Consumer Inflation – April 2026


In May 2026, the Consumer Price Index (CPI) rose by 4.5% year-on-year, which is slightly higher than the 4.0% increase recorded in April, yet just below the market’s forecast of 4.7%. This uptick in consumer prices was mainly due to:
- Housing and Utilities: Increased by 5.3%, contributing 1.3 percentage points.
- Transport: Jumped by 9.4%, also contributing 1.3 percentage points.
- Insurance and Financial Services: Went up by 5.7%, adding 0.6 percentage points.

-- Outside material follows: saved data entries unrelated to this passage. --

-- ==== Sys2Proof/Machine/Regs.lean ====
section
/-! DEFINITION. The register fields of control space, one definition per field of the chapters' register tables:
subsystem, offset, stride of an array, bit position, width, access code (Table 0-3), reset value and range.
A field's index is the unit index its register table names (two-dimensional arrays are flattened by the stride). -/

namespace Sys2Proof.Machine

/-- The access codes of Table 0-3 (R6). -/
inductive Access where
  | ro | rw | rw1c | rws | rwl | wo
  deriving DecidableEq, Repr

/-- One register field (a row of a register table). -/
structure Field where
  ss : Nat
  off : Nat
  stride : Nat
  lsb : Nat
  width : Nat
  acc : Access
  reset : Nat → Nat
  lo : Nat
  hi : Nat

/-- Where the field of index `i` lives: control address × 32 + lsb. -/
def Field.key (f : Field) (i : Nat) : Nat := (f.ss * 0x1000000 + f.off + f.stride * i) * 32 + f.lsb

/-- The default strength codes of Table 10-1, as the codes of R418. -/
def dfltStrength (i : Nat) : Nat := [0, 2, 2, 3, 3, 3, 3, 1, 0, 0, 3, 1].getD i 0

namespace Reg

/-- Table 2-13: Enables the start-up hold of R110 -/
def POL_CTL_START_HOLD_EN : Field := ⟨10, 0x100, 0, 0, 1, .rws, fun _ => 1, 0, 1⟩

/-- Table 2-13: Hold in seconds, 0–10 -/
def POL_CTL_START_HOLD : Field := ⟨10, 0x100, 0, 4, 4, .rws, fun _ => 2, 0, 10⟩

/-- Table 2-14: Copy engines used for relocation, 1–32 -/
def POL_RELOC_CTL_ENGINES : Field := ⟨10, 0x104, 0, 0, 6, .rws, fun _ => 8, 1, 32⟩

/-- Table 2-14: Extents per batch, 1–512 -/
def POL_RELOC_CTL_BATCH : Field := ⟨10, 0x104, 0, 8, 10, .rws, fun _ => 64, 1, 512⟩

/-- Table 2-15: Slots in use -/
def POL_RELOC_STATUS_SLOTS_BUSY : Field := ⟨10, 0x108, 0, 0, 11, .ro, fun _ => 0, 0, 2047⟩

/-- Table 2-15: Engines running relocation legs -/
def POL_RELOC_STATUS_ENGINES_BUSY : Field := ⟨10, 0x108, 0, 16, 6, .ro, fun _ => 0, 0, 63⟩

/-- Table 2-15: A page rebuild is in progress -/
def POL_MAP_STATUS_REBUILDING : Field := ⟨10, 0x10C, 0, 0, 1, .ro, fun _ => 0, 0, 1⟩

/-- Table 2-15: Journal above 75 % -/
def POL_MAP_STATUS_JOURNAL_HIGH : Field := ⟨10, 0x10C, 0, 1, 1, .ro, fun _ => 0, 0, 1⟩

/-- Table 2-15: Change list writable -/
def POL_MAP_STATUS_CL_WRITABLE : Field := ⟨10, 0x10C, 0, 2, 1, .ro, fun _ => 1, 0, 1⟩

/-- Table 2-15: Extent runs in the journal -/
def POL_MAP_STATUS_RUNS : Field := ⟨10, 0x10C, 0, 8, 18, .ro, fun _ => 0, 0, 262143⟩

/-- Table 2-15: Extent-map cache hits, wrapping -/
def POL_CACHE_HIT : Field := ⟨10, 0x110, 0, 0, 32, .ro, fun _ => 0, 0, 4294967295⟩

/-- Table 2-15: Extent-map cache misses, wrapping -/
def POL_CACHE_MISS : Field := ⟨10, 0x114, 0, 0, 32, .ro, fun _ => 0, 0, 4294967295⟩

/-- Table 2-15: Selects pairs 65,536 × MP_WINDOW onward in the aperture -/
def POL_MP_WINDOW : Field := ⟨10, 0x118, 0, 0, 4, .rw, fun _ => 0, 0, 15⟩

Compared to April, the year-on-year inflation rate for goods climbed from 3.4% to 4.4%. Meanwhile, services inflation rose slightly from 4.6% to 4.7%. Notably, inflation for both goods and services has again surpassed the Reserve Bank’s upper limit of 4.0% within the new target range. This inflationary rise continues to erode household purchasing power in South Africa. Consequently, many consumers and businesses rely more on short-term credit, making them vulnerable to changes in interest rates, exchange rates, global oil prices, and import costs, which in turn affect domestic prices. These vulnerabilities have been exacerbated by the ongoing conflict in the Middle East and the significant increase in fuel prices from April to May, although some relief is expected in June. This scenario is likely to add inflationary pressures in the coming months.
Following the Monetary Policy Committee (MPC) meeting in January 2026, the Reserve Bank chose to keep interest rates unchanged after reviewing January inflation figures and forecasts. However, there was a 25 basis-point increase at the end-of-May meeting due to the recent inflation spike, which stems from the Middle East conflict and rising international oil prices observed in April and May. The elevated fuel and transport costs are anticipated to influence current inflation expectations. The Bank’s cautious stance aims to maintain price stability amid ongoing economic and international uncertainties, including the 30% tariffs imposed by the US on South African exports, which have negatively impacted the manufacturing sector as reflected in the Q4 GDP data. Such uncertainties could also affect the Rand’s value against the US dollar, with expected volatility, particularly with the potential peace deal between the US and Iran and the reopening of the Strait of Hormuz on the horizon.
Due to the consistently high international fuel prices, the South African Reserve Bank (SARB) has temporarily paused the rate-cutting cycle to ensure price stability and anchor inflation expectations. Prior interest rate cuts in late 2024, throughout 2025, and another in November 2025 were aimed at stimulating demand by increasing disposable income for households beyond interest payments, fostering economic growth. However, rising fuel prices may somewhat limit this growth potential.
Despite sustained economic growth of 0.5% in the first quarter of 2026, the Bank remains wary due to persistent global uncertainties. Factors such as inflation, the US-China tariff dispute, and the possibility of future tariffs on BRICS nations could affect price stability. Furthermore, the Middle East conflict may continue to keep international oil prices high if shipping safety cannot be assured through the Strait of Hormuz or if the proposed peace deal collapses and the strait is closed off again. Future interest rate decisions will likely consider moderate inflation within the new target band, slow economic growth, improvements in electricity supply, positive market sentiment, and international tensions impacting oil prices.
In conclusion, maintaining price stability and protecting the Rand’s value are top priorities for South Africa as it navigates the initial months of 2026, amid current international developments and associated uncertainties.